— ASSIGNMENT —
Go to the line in the entries below that holds "-- ==== Sys2Proof/Machine/Isa.lean" and repeat exactly from there through the line that holds "discards writes. -/", inclusive.

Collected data
-- Opening Marker --
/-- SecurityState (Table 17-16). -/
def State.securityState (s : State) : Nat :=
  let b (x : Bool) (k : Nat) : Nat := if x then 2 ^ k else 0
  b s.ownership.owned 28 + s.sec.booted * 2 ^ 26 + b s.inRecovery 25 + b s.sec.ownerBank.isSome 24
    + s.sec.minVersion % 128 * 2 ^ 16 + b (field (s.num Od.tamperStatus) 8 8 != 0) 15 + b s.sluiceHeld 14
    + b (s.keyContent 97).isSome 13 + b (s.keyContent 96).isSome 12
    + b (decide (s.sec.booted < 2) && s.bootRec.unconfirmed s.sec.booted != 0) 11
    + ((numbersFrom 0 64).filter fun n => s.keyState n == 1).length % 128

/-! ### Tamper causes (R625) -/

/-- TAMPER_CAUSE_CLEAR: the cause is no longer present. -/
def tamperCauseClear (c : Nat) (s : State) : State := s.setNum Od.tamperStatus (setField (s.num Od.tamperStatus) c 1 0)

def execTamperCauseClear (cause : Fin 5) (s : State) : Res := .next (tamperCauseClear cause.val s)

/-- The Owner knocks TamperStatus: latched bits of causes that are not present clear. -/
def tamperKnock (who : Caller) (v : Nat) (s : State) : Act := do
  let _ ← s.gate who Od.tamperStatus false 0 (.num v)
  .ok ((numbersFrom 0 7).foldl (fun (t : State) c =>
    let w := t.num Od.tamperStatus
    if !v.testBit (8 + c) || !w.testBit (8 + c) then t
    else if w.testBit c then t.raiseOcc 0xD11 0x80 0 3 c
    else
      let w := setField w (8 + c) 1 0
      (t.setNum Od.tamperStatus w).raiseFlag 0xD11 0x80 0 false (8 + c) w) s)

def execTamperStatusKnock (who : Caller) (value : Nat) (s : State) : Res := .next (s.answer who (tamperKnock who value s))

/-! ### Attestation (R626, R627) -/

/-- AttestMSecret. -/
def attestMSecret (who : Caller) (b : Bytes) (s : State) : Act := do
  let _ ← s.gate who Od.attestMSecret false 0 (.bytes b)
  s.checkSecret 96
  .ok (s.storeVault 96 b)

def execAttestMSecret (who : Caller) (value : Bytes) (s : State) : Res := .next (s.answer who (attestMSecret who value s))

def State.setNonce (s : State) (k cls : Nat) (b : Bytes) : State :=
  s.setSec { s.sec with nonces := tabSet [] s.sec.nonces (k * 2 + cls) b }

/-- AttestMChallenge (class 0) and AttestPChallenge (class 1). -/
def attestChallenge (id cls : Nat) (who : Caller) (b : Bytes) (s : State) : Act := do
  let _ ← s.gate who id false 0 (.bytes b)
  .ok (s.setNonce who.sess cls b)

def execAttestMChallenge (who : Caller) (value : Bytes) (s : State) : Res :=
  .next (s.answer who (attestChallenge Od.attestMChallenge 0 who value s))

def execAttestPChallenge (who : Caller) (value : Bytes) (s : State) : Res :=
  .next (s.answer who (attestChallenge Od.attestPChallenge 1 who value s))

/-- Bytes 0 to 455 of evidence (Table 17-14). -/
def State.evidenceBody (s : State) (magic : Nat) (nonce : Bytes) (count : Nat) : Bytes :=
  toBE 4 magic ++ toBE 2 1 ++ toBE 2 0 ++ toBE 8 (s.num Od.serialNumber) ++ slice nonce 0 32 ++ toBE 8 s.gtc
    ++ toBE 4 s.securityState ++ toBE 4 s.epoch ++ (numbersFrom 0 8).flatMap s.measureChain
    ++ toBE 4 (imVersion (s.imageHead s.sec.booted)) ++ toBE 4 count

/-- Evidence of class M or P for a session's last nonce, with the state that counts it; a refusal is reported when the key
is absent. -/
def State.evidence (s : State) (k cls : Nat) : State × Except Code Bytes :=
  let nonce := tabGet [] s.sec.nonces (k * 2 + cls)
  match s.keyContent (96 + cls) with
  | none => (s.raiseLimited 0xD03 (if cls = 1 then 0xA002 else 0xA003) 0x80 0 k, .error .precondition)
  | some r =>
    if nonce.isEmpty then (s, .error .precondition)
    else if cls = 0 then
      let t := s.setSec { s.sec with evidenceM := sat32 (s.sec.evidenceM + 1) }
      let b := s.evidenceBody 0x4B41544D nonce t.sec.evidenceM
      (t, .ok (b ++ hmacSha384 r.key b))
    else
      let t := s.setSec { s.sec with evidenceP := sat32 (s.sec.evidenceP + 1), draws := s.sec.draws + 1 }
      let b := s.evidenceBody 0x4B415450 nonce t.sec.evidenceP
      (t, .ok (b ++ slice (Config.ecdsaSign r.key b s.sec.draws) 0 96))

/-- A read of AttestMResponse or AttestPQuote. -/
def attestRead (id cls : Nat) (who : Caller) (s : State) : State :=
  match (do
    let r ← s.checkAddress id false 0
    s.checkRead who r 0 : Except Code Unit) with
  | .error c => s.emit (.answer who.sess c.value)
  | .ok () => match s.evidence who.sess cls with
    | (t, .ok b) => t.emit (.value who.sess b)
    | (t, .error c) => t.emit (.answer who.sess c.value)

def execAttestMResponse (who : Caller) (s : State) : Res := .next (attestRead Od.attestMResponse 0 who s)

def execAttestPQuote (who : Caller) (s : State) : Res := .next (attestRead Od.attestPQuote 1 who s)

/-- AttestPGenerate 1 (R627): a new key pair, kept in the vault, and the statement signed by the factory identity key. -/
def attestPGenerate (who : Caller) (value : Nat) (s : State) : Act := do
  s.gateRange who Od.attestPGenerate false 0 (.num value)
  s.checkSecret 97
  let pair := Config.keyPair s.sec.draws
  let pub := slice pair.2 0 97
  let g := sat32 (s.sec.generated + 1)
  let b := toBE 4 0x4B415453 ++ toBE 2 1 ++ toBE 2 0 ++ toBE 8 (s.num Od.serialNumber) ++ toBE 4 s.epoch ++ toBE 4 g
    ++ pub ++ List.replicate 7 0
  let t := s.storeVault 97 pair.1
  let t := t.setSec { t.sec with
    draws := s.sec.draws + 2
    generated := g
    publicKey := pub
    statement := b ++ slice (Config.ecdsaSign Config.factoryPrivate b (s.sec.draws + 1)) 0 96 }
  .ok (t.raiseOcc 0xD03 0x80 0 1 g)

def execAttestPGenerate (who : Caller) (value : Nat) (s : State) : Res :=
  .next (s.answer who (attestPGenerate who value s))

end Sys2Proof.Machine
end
-- Closing Marker --
-- Opening Marker --
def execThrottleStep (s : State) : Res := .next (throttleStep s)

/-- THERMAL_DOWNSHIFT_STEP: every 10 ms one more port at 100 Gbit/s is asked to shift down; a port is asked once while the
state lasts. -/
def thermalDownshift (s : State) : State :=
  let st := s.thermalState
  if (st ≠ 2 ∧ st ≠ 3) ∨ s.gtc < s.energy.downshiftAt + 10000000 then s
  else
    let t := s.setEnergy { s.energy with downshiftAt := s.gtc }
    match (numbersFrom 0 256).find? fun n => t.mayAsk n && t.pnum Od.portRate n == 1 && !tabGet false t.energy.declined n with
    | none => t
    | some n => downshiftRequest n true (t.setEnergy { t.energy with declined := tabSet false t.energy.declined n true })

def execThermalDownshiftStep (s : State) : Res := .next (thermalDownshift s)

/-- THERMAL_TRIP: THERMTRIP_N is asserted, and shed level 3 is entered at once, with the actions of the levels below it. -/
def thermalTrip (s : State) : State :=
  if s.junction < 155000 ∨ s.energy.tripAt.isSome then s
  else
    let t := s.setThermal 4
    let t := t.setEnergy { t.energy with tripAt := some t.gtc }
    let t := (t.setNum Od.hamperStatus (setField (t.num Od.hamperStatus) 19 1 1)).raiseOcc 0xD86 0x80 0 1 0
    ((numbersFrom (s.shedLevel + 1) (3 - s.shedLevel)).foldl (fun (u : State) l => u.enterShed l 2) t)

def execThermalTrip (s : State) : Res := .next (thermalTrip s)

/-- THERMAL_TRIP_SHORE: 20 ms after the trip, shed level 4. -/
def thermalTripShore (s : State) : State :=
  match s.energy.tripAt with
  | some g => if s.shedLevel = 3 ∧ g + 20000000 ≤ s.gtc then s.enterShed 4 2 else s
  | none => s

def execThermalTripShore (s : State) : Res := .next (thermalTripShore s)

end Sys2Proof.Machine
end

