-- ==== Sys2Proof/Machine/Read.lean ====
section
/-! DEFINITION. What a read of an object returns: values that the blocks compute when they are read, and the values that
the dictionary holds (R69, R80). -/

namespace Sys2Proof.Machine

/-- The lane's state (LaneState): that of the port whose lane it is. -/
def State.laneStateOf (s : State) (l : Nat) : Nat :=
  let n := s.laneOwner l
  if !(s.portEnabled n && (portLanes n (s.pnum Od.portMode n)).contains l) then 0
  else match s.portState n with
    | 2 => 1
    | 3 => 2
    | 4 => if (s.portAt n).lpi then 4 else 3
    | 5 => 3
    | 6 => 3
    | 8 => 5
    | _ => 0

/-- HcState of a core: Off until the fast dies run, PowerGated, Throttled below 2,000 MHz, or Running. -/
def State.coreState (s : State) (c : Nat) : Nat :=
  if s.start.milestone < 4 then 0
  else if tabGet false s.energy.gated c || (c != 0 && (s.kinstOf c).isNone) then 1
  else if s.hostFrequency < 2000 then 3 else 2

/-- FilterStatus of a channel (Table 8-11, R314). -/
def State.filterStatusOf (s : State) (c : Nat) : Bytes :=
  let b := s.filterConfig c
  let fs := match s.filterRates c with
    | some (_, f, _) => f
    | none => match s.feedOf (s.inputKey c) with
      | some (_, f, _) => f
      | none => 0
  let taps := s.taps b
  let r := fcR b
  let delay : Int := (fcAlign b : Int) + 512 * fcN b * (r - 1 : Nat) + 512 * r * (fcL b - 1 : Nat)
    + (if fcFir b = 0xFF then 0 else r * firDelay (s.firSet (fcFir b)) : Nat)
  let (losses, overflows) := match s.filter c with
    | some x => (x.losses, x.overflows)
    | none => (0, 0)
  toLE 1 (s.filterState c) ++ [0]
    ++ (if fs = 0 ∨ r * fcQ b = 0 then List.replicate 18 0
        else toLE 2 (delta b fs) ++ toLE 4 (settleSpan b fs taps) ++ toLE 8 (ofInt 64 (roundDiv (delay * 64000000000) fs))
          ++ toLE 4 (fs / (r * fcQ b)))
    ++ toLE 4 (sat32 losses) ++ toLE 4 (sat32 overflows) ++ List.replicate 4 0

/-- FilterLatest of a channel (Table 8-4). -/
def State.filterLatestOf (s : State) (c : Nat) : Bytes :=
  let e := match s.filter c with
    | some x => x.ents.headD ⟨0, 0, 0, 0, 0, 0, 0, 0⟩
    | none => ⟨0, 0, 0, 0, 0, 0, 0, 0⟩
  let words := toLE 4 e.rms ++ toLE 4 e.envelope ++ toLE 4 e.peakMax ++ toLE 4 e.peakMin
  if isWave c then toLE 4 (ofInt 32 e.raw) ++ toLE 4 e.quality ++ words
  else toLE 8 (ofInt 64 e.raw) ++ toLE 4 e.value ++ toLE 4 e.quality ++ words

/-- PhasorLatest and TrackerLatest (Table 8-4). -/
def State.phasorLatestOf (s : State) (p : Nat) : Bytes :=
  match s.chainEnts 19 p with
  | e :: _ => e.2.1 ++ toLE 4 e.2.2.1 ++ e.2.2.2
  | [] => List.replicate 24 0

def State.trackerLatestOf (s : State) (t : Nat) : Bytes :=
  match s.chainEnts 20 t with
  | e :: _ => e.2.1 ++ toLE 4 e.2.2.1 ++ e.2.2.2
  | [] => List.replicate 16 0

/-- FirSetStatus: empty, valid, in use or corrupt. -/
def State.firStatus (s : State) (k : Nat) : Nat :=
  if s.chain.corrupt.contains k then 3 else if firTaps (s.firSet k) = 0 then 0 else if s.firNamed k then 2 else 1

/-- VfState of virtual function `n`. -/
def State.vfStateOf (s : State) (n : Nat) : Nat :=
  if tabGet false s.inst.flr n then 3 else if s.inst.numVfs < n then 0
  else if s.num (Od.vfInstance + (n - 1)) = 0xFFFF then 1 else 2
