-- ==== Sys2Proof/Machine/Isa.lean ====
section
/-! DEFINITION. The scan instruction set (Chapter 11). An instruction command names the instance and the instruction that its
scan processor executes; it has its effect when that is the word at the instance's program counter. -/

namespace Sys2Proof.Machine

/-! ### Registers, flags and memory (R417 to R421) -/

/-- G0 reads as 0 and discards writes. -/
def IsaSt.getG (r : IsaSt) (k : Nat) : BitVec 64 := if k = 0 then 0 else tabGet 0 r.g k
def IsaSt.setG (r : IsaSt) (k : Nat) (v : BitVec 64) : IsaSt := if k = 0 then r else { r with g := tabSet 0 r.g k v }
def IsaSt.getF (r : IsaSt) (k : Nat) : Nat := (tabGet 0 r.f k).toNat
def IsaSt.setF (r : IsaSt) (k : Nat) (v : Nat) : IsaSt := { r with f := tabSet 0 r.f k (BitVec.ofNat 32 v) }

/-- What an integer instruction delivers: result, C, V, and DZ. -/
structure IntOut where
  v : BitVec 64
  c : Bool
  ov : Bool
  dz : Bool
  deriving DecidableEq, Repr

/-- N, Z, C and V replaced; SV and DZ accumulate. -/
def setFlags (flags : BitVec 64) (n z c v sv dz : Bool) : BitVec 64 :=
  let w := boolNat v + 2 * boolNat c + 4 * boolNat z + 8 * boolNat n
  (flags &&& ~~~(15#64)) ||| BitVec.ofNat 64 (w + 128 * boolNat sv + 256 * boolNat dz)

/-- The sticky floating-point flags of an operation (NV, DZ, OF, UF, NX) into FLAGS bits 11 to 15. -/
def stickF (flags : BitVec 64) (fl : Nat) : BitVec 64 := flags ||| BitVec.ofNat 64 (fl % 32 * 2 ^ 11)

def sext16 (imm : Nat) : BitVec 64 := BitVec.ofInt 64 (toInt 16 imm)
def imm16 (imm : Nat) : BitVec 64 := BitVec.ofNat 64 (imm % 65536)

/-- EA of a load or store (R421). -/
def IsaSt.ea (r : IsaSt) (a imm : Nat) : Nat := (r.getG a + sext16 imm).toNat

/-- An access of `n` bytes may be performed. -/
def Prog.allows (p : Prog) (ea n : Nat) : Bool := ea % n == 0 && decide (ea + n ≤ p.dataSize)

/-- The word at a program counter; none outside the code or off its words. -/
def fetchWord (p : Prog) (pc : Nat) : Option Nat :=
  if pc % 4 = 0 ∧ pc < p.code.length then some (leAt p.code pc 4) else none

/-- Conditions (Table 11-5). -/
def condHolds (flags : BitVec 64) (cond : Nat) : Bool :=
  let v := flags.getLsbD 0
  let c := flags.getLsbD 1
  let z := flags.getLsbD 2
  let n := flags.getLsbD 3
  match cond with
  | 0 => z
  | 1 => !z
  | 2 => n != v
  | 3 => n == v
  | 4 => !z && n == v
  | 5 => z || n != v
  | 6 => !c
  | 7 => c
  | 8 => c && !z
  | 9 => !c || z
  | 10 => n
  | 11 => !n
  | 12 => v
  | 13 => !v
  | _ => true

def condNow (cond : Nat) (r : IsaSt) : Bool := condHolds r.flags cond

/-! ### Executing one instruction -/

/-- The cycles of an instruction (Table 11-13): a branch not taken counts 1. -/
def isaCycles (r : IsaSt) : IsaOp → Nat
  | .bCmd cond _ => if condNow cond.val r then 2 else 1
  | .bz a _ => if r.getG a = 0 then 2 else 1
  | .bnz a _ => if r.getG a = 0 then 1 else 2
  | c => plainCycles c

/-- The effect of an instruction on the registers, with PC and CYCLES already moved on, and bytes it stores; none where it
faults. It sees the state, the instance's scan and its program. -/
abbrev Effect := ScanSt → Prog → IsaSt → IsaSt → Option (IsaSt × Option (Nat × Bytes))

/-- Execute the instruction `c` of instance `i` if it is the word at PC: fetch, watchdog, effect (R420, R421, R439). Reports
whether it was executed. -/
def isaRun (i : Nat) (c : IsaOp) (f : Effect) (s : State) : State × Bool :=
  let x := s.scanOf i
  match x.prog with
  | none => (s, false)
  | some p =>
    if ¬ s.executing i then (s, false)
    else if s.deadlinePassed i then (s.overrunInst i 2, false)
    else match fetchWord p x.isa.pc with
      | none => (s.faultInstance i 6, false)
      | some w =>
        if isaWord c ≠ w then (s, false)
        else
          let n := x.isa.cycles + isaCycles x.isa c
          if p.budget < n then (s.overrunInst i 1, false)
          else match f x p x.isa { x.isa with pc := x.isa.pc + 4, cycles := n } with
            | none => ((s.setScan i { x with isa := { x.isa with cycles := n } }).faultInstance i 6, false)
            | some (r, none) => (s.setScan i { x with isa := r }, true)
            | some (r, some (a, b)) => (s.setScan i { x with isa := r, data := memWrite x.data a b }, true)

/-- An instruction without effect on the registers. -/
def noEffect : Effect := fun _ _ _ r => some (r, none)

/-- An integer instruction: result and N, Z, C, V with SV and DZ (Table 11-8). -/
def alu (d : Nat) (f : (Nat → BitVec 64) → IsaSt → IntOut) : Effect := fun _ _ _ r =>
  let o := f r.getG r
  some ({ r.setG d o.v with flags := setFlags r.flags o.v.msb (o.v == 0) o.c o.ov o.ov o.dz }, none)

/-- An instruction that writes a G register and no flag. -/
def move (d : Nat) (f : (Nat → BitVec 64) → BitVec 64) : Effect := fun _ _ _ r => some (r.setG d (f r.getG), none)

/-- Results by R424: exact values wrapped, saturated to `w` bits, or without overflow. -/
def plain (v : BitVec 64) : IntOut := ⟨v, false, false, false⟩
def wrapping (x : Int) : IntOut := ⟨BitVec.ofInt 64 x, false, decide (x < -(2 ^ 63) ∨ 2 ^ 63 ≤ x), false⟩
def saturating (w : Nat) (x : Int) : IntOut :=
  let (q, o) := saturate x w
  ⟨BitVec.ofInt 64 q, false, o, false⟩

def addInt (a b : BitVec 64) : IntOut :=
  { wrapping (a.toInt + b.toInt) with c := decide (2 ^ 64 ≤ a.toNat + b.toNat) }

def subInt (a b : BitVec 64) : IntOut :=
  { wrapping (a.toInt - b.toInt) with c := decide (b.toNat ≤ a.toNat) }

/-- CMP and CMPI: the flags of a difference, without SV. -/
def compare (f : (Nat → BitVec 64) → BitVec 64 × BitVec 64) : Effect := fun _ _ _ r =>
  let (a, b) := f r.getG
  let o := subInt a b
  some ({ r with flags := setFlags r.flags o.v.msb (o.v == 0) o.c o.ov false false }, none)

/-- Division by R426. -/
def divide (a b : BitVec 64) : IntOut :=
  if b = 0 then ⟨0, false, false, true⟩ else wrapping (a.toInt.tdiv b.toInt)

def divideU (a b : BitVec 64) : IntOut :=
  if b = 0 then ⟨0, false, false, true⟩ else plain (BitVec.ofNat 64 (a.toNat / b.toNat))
-- Closing Marker --
-- Opening Marker --
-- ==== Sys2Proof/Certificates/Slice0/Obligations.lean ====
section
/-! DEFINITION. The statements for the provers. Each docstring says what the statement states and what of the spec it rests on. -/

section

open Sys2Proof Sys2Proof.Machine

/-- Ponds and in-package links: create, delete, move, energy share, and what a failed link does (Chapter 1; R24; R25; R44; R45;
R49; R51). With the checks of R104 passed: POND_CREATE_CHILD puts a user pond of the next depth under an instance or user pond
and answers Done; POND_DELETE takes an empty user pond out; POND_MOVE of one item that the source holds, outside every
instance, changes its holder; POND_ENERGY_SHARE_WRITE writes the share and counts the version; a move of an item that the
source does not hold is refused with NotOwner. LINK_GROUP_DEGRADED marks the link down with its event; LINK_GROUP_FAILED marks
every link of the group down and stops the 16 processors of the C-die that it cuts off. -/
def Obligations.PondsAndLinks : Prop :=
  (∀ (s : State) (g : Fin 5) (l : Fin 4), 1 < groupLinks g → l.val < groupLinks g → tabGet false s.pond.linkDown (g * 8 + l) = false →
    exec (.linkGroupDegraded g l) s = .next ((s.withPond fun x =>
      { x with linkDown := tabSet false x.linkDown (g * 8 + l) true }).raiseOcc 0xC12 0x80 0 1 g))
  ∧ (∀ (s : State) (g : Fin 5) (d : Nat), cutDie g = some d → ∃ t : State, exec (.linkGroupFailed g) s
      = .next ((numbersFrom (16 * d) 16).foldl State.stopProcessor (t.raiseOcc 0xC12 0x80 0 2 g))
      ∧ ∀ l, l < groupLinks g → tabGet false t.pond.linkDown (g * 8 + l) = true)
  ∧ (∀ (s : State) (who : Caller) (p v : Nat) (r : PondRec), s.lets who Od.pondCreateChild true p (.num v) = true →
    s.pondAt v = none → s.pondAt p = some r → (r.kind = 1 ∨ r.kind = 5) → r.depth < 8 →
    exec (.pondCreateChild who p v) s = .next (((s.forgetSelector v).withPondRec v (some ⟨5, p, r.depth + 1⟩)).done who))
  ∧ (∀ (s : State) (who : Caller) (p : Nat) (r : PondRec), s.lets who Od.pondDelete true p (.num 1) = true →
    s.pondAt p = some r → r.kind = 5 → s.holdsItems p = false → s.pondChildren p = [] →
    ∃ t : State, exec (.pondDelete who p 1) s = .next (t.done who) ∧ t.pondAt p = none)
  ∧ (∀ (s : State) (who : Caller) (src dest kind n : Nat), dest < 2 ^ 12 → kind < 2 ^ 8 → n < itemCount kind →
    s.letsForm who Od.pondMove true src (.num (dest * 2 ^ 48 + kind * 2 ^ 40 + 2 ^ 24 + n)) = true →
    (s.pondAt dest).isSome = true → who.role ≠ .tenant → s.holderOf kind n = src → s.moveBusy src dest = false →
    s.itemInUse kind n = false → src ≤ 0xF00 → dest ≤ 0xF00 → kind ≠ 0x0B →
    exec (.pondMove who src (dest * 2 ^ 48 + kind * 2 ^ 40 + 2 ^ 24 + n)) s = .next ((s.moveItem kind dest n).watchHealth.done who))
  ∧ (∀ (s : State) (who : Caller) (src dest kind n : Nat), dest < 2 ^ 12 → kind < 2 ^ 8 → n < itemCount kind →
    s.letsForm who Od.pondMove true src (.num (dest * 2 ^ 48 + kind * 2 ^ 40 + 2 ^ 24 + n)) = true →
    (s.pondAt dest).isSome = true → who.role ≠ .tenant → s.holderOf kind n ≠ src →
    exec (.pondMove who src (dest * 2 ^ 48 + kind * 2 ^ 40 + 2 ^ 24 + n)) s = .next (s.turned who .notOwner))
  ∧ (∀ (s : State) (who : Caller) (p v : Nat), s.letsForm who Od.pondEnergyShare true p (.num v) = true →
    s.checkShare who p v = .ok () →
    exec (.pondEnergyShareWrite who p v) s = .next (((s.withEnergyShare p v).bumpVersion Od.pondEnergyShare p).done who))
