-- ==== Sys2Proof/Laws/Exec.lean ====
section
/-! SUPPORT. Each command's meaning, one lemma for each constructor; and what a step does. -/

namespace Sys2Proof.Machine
-- Closing Marker --
— ANSWER TO THIS PROBLEM —
-- ==== Sys2Proof/Machine/Isa.lean ====
section
/-! DEFINITION. The scan instruction set (Chapter 11). An instruction command names the instance and the instruction that its
scan processor executes; it has its effect when that is the word at the instance's program counter. -/

namespace Sys2Proof.Machine

/-! ### Registers, flags and memory (R417 to R421) -/

/-- G0 reads as 0 and discards writes. -/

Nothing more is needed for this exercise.